Marshall, R. J. 1991. “Mapping Disease and Mortality Rates Using Empirical Bayes Estimators.” Applied Statistics 40:283–94.

Xia, Hong, and Bradley P. Carlin. 1998. “Spatio-Temporal Models with Errors in Covariates: Mapping Ohio Lung Cancer Mortality.” Statistics in Medicine 17:2025–43.


  1. University of Chicago, Center for Spatial Data Science – anselin@uchicago.edu

  2. For example, see Xia and Carlin (1998) and Lawson, Browne, and Rodeiro (2003).

  3. In actuality, this is a little trickier than advertised. The best way is to first search for utm zone 17, then select SR-ORG:13 WGS 1984 UTM Zone 17N. At that point, google it and then click on the link for EPSG:32617.

  4. We get this result by viewing the number of events as a draw of \(O_i\) events from a population of size \(P_i\). This follows a binomial distribution with parameter \(\pi\) (the proportion of events in the population). The mean of this distribution is \(\pi P_i\) and the variance is \(\pi (1 - \pi) P_i\). A little algebra yields the result that the mean of the rate \(O_i/P_i\) is \(\pi P_i / P_i = \pi\), confirming the unbiasness of the crude rate as an estimator for the underlying risk. The variance is \(\pi (1 - \pi) P_i / P_i^2 = \pi (1 - \pi) / P_i\).

  5. Note that the current version of GeoDa does not support age-adjusted rates, which are common practice in epidemiology.

  6. Also specify after last variable (at the bottom of the variables list) next to the insert before option to replicate the table screen shot in Figure 14.

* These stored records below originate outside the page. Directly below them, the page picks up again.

-- ==== Sys2Proof/Machine/Copy.lean ====
section
/-!
DEFINITION. Copies: CPY, CPYY and the copy engine (11 R259-R264); locks and cache control: LOCK, UNLOCK, CFLUSH, CINVRO
(10 R239, 11 R265, R266).
-/

namespace Sys2Proof.Machine

/-! ### Copy commands (11 R259, R260) -/

/-- Bytes of an element on the wide side of a copy record. -/
def copyWide (r : List Byte) : Nat := if fieldAt r 0x31 1 % 2 = 1 then 2 else 4

/-- OP of a copy record. -/
def copyOp (r : List Byte) : Nat := fieldAt r 0x30 1 % 16

/-- The source space of a copy record. -/
def copySsp (r : List Byte) : Nat := bitsOf (fieldAt r 0x30 1) 5 4

/-- The destination space of a copy record. -/
def copyDsp (r : List Byte) : Nat := bitsOf (fieldAt r 0x30 1) 7 6

/-- Bytes of an element at the source. -/
def copySize (r : List Byte) : Nat := if copyOp r = 1 then copyWide r else 1

/-- Bytes of an element at the destination. -/
def copyDsize (r : List Byte) : Nat := if copyOp r = 2 then copyWide r else 1

/-- Rows of a copy. -/
def copyRows (r : List Byte) : Nat := fieldAt r 0x2C 2 + 1

/-- Elements of a row. -/
def copyLen (r : List Byte) : Nat := fieldAt r 0x28 3

/-- A signed 32-bit stride at an offset of a record. -/
def strideAt (r : List Byte) (off : Nat) : Word := (BitVec.ofNat 32 (fieldAt r off 4)).signExtend 64

/-- The source address of row i. -/
def copySrc (r : List Byte) (i : Nat) : Word := BitVec.ofNat 64 (fieldAt r 0 8) + strideAt r 0x20 * BitVec.ofNat 64 i

/-- The destination address of row i. -/
def copyDst (r : List Byte) (i : Nat) : Word := BitVec.ofNat 64 (fieldAt r 8 8) + strideAt r 0x24 * BitVec.ofNat 64 i

/-- A record's reserved fields are 0 and its codes in range. -/
def copyFields (r : List Byte) : Bool :=
  decide (copyLen r ≠ 0) && fieldAt r 0x2B 1 == 0 && fieldAt r 0x2E 2 == 0 && decide (copyOp r < 3) && decide (copySsp r < 2) &&
    decide (copyDsp r < 2) && decide (fieldAt r 0x30 4 < 512) && fieldAt r 0x38 8 == 0

/-- The first gang-store row of one side outside the gang's span. -/
def badRow (g : Gang) (n : Nat) (at_ : Nat → Word) (rows : Nat) : Option Word :=
  ((List.range rows).find? fun i => (g.checkStore (at_ i) n 1).toOption.isNone).map at_

/-- The checks of a record at CPY, after its reading (11 R260). -/
def State.copyCheck (s : State) (r : List Byte) : Option (FaultCode × Option Word) :=
  let g := s.myGang
  let bad := fun (a : Word) (st : Word) (n : Nat) => a.toNat % n != 0 || st.toNat % n != 0
  if !copyFields r then some (.operandInvalid, none)
  else if copyOp r ≠ 0 ∧ fmtBsm s.rd.fmt = 0 then some (.operandInvalid, none)
  else if bad (copySrc r 0) (strideAt r 0x20) (copySize r) then some (.alignment, some (copySrc r 0))
  else if bad (copyDst r 0) (strideAt r 0x24) (copyDsize r) then some (.alignment, some (copyDst r 0))
  else
    let src := if copySsp r = 1 then badRow g (copyLen r * copySize r) (copySrc r) (copyRows r) else none
    let dst := if copyDsp r = 1 then badRow g (copyLen r * copyDsize r) (copyDst r) (copyRows r) else none
    match src.or dst with
    | some a => some (.gangSpan, some a)
    | none => none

  7. There are several excellent books and articles on Bayesian statistics, with Gelman et al. (2014) as a classic reference.

  8. Note that in a Bayesian approach, the likelihood is expressed as a probability of the data conditional upon a value (or distribution) of the parameters. In classical statistics, it is the other way around.

  9. For an extensive discussion, see, for example, the classic papers by Clayton and Kaldor (1987) and Marshall (1991).

  10. For an extensive technical discussion, see also Anselin, Lozano-Gracia, and Koschinky (2006).

  11. In the Poisson-Gamma model, this turns out to be the same as \(w_i = P_i / (P_i + \beta)\).